Rare earth (Nd3+) mediated structural, magnetic, ferroelectric properties of cobalt ferrite nanomaterials for its varied applications

Abstract

The current work related to effects of neodymium ion on the structural, magnetic, optical, electronic, and ferroelectric properties of cobalt ferrite nanomaterials prepared using lemon juice as fuel. Thermal analysis shows that prepared nanomaterial is thermally stable till temperature of 500°C. X-ray diffraction revealed the single-phase Fd3m structure with a cubic-spinal phase. Williamson-Hall plot was used to compute the crystallite size which reveals with the addition of Nd3+ ions there is a decrease in size from 57 to 30 nm. Raman analysis was performed to confirm the presence of the RE Ortho phase, and with appearance of a new peak was confirmed. Grain size and surface measurement were examined using Transmission electron microscope (TEM), which revealed spherical and cuboid forms.
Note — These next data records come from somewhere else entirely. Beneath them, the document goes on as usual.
-- ==== Sys2Proof/Machine/Registers.lean ====
section
/-! DEFINITION. What each register of the window reads as (11.7, R177), and the reads that capture a paired item. -/

namespace Sys2Proof.Machine

/-- A field register on page 0 (11.7). -/
def readPage0 (d : Slot) : Nat → Nat
  | 0 => opCode d.op
  | 1 => d.addr.toNat % 65536
  | 2 => d.addr.toNat / 65536
  | 3 => d.units.toNat
  | 4 => slotCode d.link
  | 5 => regBit 0 d.notify
  | 6 => d.tag.toNat
  | 7 => ownerCode d.owner + 16 * holderCode d.holder + 256 * resultCode d.result
  | _ => 0

/-- A field register on page 1 (11.7). -/
def readPage1 (d : Slot) : Nat → Nat
  | 0 => d.dest.toNat % 65536
  | 1 => d.dest.toNat / 65536
  | 2 => d.pattern.toNat % 65536
  | 3 => d.pattern.toNat / 65536
  | 4 => regBit 0 d.stopOnMark
  | 5 => regBit 0 d.markAtEnd
  | 6 => d.doneUnits
  | _ => 0

/-- The head registers; every field reads 0 while the queue is empty (R167, 11.7). -/
def readHead (u : CompletionUnit) (i : Nat) : Nat :=
  match u.queue, i with
  | r :: _, 0 => r.sequence.toNat
  | r :: _, 1 => r.slot + 256 * r.channel + 4096 * resultCode r.result
  | r :: _, 2 => r.tag.toNat
  | r :: _, 3 => r.doneUnits
  | _, _ => 0

/-- A channel's registers (R128, 11.7). -/
def readChannel (ch : Channel) : Nat → Nat
  | 0 => channelStateCode ch.state + 256 * slotCode ch.current
  | 1 => ch.queue.length + 256 * returnsInUse ch
  | 2 => ch.unitsReached
  | 3 => ch.outstanding
  | 4 => slotCode ch.lastRefused
  | 5 => ch.weight
  | 6 => ch.boundsBase
  | 7 => ch.boundsLimit
  | _ => 0

/-- A port's registers (R130, 11.7). -/
def readPort (s : State) (p : Fin 4) : Nat → Nat
  | 0 => regBit 0 (s.ports[p].direction = .outward)
  | 1 => regBit 0 s.ports[p].enable
  | 2 => s.ports[p].fifo.length + regBit 8 (s.portReady p)
  | _ => 0

/-- A layer's renew status; an unfitted layer reads zeros (R81, 11.7). -/
def readRenew (s : State) (l : Fin 2) (i : Nat) : Nat :=
  if !s.fitted l then 0
  else
    match i with
    | 0 =>
      debtCode s.renews[l].debt + regBit 8 s.renews[l].urgent + regBit 9 s.layerRecords[l].renewing.isSome
        + regBit 10 s.renews[l].overrun
    | 1 => s.renews[l].count.toNat
    | _ => 0

/-- A lane's registers (R160, 11.7). -/
def readLane (l : Lane) : Nat → Nat
  | 0 => l.passing.toNat % 65536
  | 1 => l.passing.toNat / 65536
  | 2 => l.windowStart + 256 * l.windowLength + 16384 * calResultCode l.result
  | 3 => l.chosenTap + 256 * l.captureDelay
  | _ => 0

/-- A paired item whole: the low register's 16 bits and the high register's above them (R177, 11.7). -/
def pairedValue (s : State) : PairedItem → Nat
  | .firstFault =>
    burstCode 0 (s.faults.first.map fun f => f.1)
      + 65536 * 1024 * (match s.faults.first with
        | some f => sourceCode f.2
        | none => 7)
      + 65536 * regBit 15 s.faults.more
  | .lastCorrected => burstCode 1 s.faults.lastCorrected + 65536 * regBit 15 s.faults.lastCorrected.isSome
  | .scrubPointer => s.scrub.pointer / 32
  | .scrubRecord => burstCode 2 s.scrub.record.burst + 65536 * 8192 * phaseCode s.scrub.record

/-- DEVICE_STATUS (11.7). -/
def deviceStatus (s : State) : Nat :=
  portStateCode s.port.state + regBit 4 s.port.stopPending + regBit 5 s.transferReset + 256 * sweepTap s.port.sweep

/-- A register of the block 40 to 67: channel (i − 40) div 8. -/
def readChannelBlock (s : State) (i : Nat) : Nat :=
  if h : (i - 0x40) / 8 < 5 then readChannel s.channels[(i - 0x40) / 8] ((i - 0x40) % 8) else 0

/-- A register of the block 68 to 73: port (i − 68) div 3. -/
def readPortBlock (s : State) (i : Nat) : Nat :=
  if h : (i - 0x68) / 3 < 4 then readPort s ⟨(i - 0x68) / 3, h⟩ ((i - 0x68) % 3) else 0

/-- A register of the block 80 to 94: the timing parameters. -/
def readParamBlock (s : State) (i : Nat) : Nat :=
  if h : i - 0x80 < 21 then s.params[i - 0x80] else 0

/-- A register of the block A0 to B3: lane (i − A0) div 4. -/
def readLaneBlock (s : State) (i : Nat) : Nat :=
  if h : (i - 0xA0) / 4 < 5 then readLane s.port.lanes[(i - 0xA0) / 4] ((i - 0xA0) % 4) else 0

/-- A register of the block 30 to 3F: the window buffer. -/
def readWindowBlock (s : State) (i : Nat) : Nat :=
  if h : i - 0x30 < 16 then (s.window.buffer[i - 0x30]).toNat else 0

/-- The registers that stand alone in the map of 11.7; an index that names none reads 0. -/
def readSingle (s : State) : Nat → Nat
  | 0x01 => refusalCodeOf s.refusal.code + 256 * s.refusal.index.toNat
  | 0x02 => (flagHalf s.flagView .a).toNat
  | 0x03 => (flagHalf s.flagView .b).toNat
  | 0x04 => (flagHalf s.mask .a).toNat
  | 0x05 => (flagHalf s.mask .b).toNat
  | 0x06 => deviceStatus s
  | 0x08 => s.slotSelect + regBit 8 s.page
  | 0x18 => s.cq.queue.length
  | 0x19 => s.cq.nextSequence.toNat
  | 0x1A => s.cq.threshold
  | 0x1B => s.cq.holdoff
  | 0x20 => s.window.address.toNat % 65536
  | 0x21 => s.window.address.toNat / 65536
  | 0x22 => windowStatusCode s.window.status
  | 0x74 => s.paq.length
  | 0x75 => (s.wdb.toList.filter fun w => w.isSome).length
  | 0x76 => (s.paq.filter fun e => e.overdue).length
  | 0x77 => s.bypassCap
  | 0x78 => regBit 0 (s.rowPolicy = .shutAfterUse)
  | 0x79 => s.idleShut
  | 0x7A => regBit 0 s.renewEn
  | 0x7B => s.layers
  | 0x7C => regBit 0 s.protectEn
  | 0x7D => s.minWin
  | 0x98 => readRenew s 0 0
  | 0x99 => readRenew s 0 1
  | 0x9A => readRenew s 1 0
  | 0x9B => readRenew s 1 1
  | 0xC0 => pairedValue s .firstFault % 65536
  | 0xC1 => s.captures.firstFault.toNat / 65536
  | 0xC2 => s.faults.uncorrectable
  | 0xC3 => s.faults.corrected
  | 0xC4 => pairedValue s .lastCorrected % 65536
  | 0xC5 => s.captures.lastCorrected.toNat / 65536
  | 0xC8 => regBit 0 s.scrub.enable
  | 0xC9 => s.scrub.interval.toNat
  | 0xCA => pairedValue s .scrubPointer % 65536
  | 0xCB => s.captures.scrubPointer.toNat / 65536
  | 0xCC => s.scrub.passCount.toNat
  | 0xCD => pairedValue s .scrubRecord % 65536
  | 0xCE => s.captures.scrubRecord.toNat / 65536
  | _ => 0

/-- The value a read of a register returns (R177): 0 while the reset pin is held, and at every index that names none. -/
def readRegister (s : State) (index : BitVec 8) : Reg :=
  let i := index.toNat
  if s.pinHeld then 0#16
  else if 0x09 ≤ i && i ≤ 0x10 then
    reg (if s.page then readPage1 s.slots[s.slotSelect] (i - 0x09) else readPage0 s.slots[s.slotSelect] (i - 0x09))
  else if 0x14 ≤ i && i ≤ 0x17 then reg (readHead s.cq (i - 0x14))
  else if 0x30 ≤ i && i < 0x40 then reg (readWindowBlock s i)
  else if 0x40 ≤ i && i < 0x68 then reg (readChannelBlock s i)
  else if 0x68 ≤ i && i < 0x74 then reg (readPortBlock s i)
  else if 0x80 ≤ i && i < 0x95 then reg (readParamBlock s i)
  else if 0xA0 ≤ i && i < 0xB4 then reg (readLaneBlock s i)
  else reg (readSingle s i)

/-- The low register of a paired item (11.7). -/
def lowRegister : PairedItem → BitVec 8
  | .firstFault => 0xC0#8
  | .lastCorrected => 0xC4#8
  | .scrubPointer => 0xCA#8
  | .scrubRecord => 0xCD#8

/-- The high register of a paired item (11.7). -/
def highRegister : PairedItem → BitVec 8
  | .firstFault => 0xC1#8
  | .lastCorrected => 0xC5#8
  | .scrubPointer => 0xCB#8
  | .scrubRecord => 0xCE#8

/-- A capture of one paired item. -/
def Captures.store (k : Captures) (v : BitVec 32) : PairedItem → Captures
  | .firstFault => { k with firstFault := v }
  | .lastCorrected => { k with lastCorrected := v }
  | .scrubPointer => { k with scrubPointer := v }
  | .scrubRecord => { k with scrubRecord := v }

/-- A read of the low register: its value goes out on the data lines and the whole item is captured (R177). -/
def readPaired (item : PairedItem) (s : State) : State :=
  { s with
    hostData := readRegister s (lowRegister item)
    captures := s.captures.store (BitVec.ofNat 32 (pairedValue s item)) item }

/-- PAIRED_LOW_READ. -/
def execPairedLowRead (item : PairedItem) (s : State) : Host.Outcome State Fault Refusal :=
  whenReleased (readPaired item) s

end Sys2Proof.Machine
end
The band gap was found to increase with the substitution of Nd-ion from 1.80 eV to 2.21 eV and 2.08 eV–2.96 eV, for indirect and direct bandgap respectively. Zeta measurements were used to assess the stability of the material in biomedical applications and show stability found to increase with substitution. Magnetic measurements show that the saturation magnetization was found to decrease from (51.26 emu/g – 30.51 emu/g) and similarly coercivity from 1326 Oe- 525 Oe with the addition of a Nd ion. The ferroelectric study also supports the change in structural parameters with Nd-ion substitution and thus the prepared materials show multifunctional characteristics. Therefore, the improved optoelectronic, magnetic, and ferroelectric properties of Nd3+ substituted cobalt ferrite highlight the new prospects for this technologically significant material obtained using lemon juice as fuel.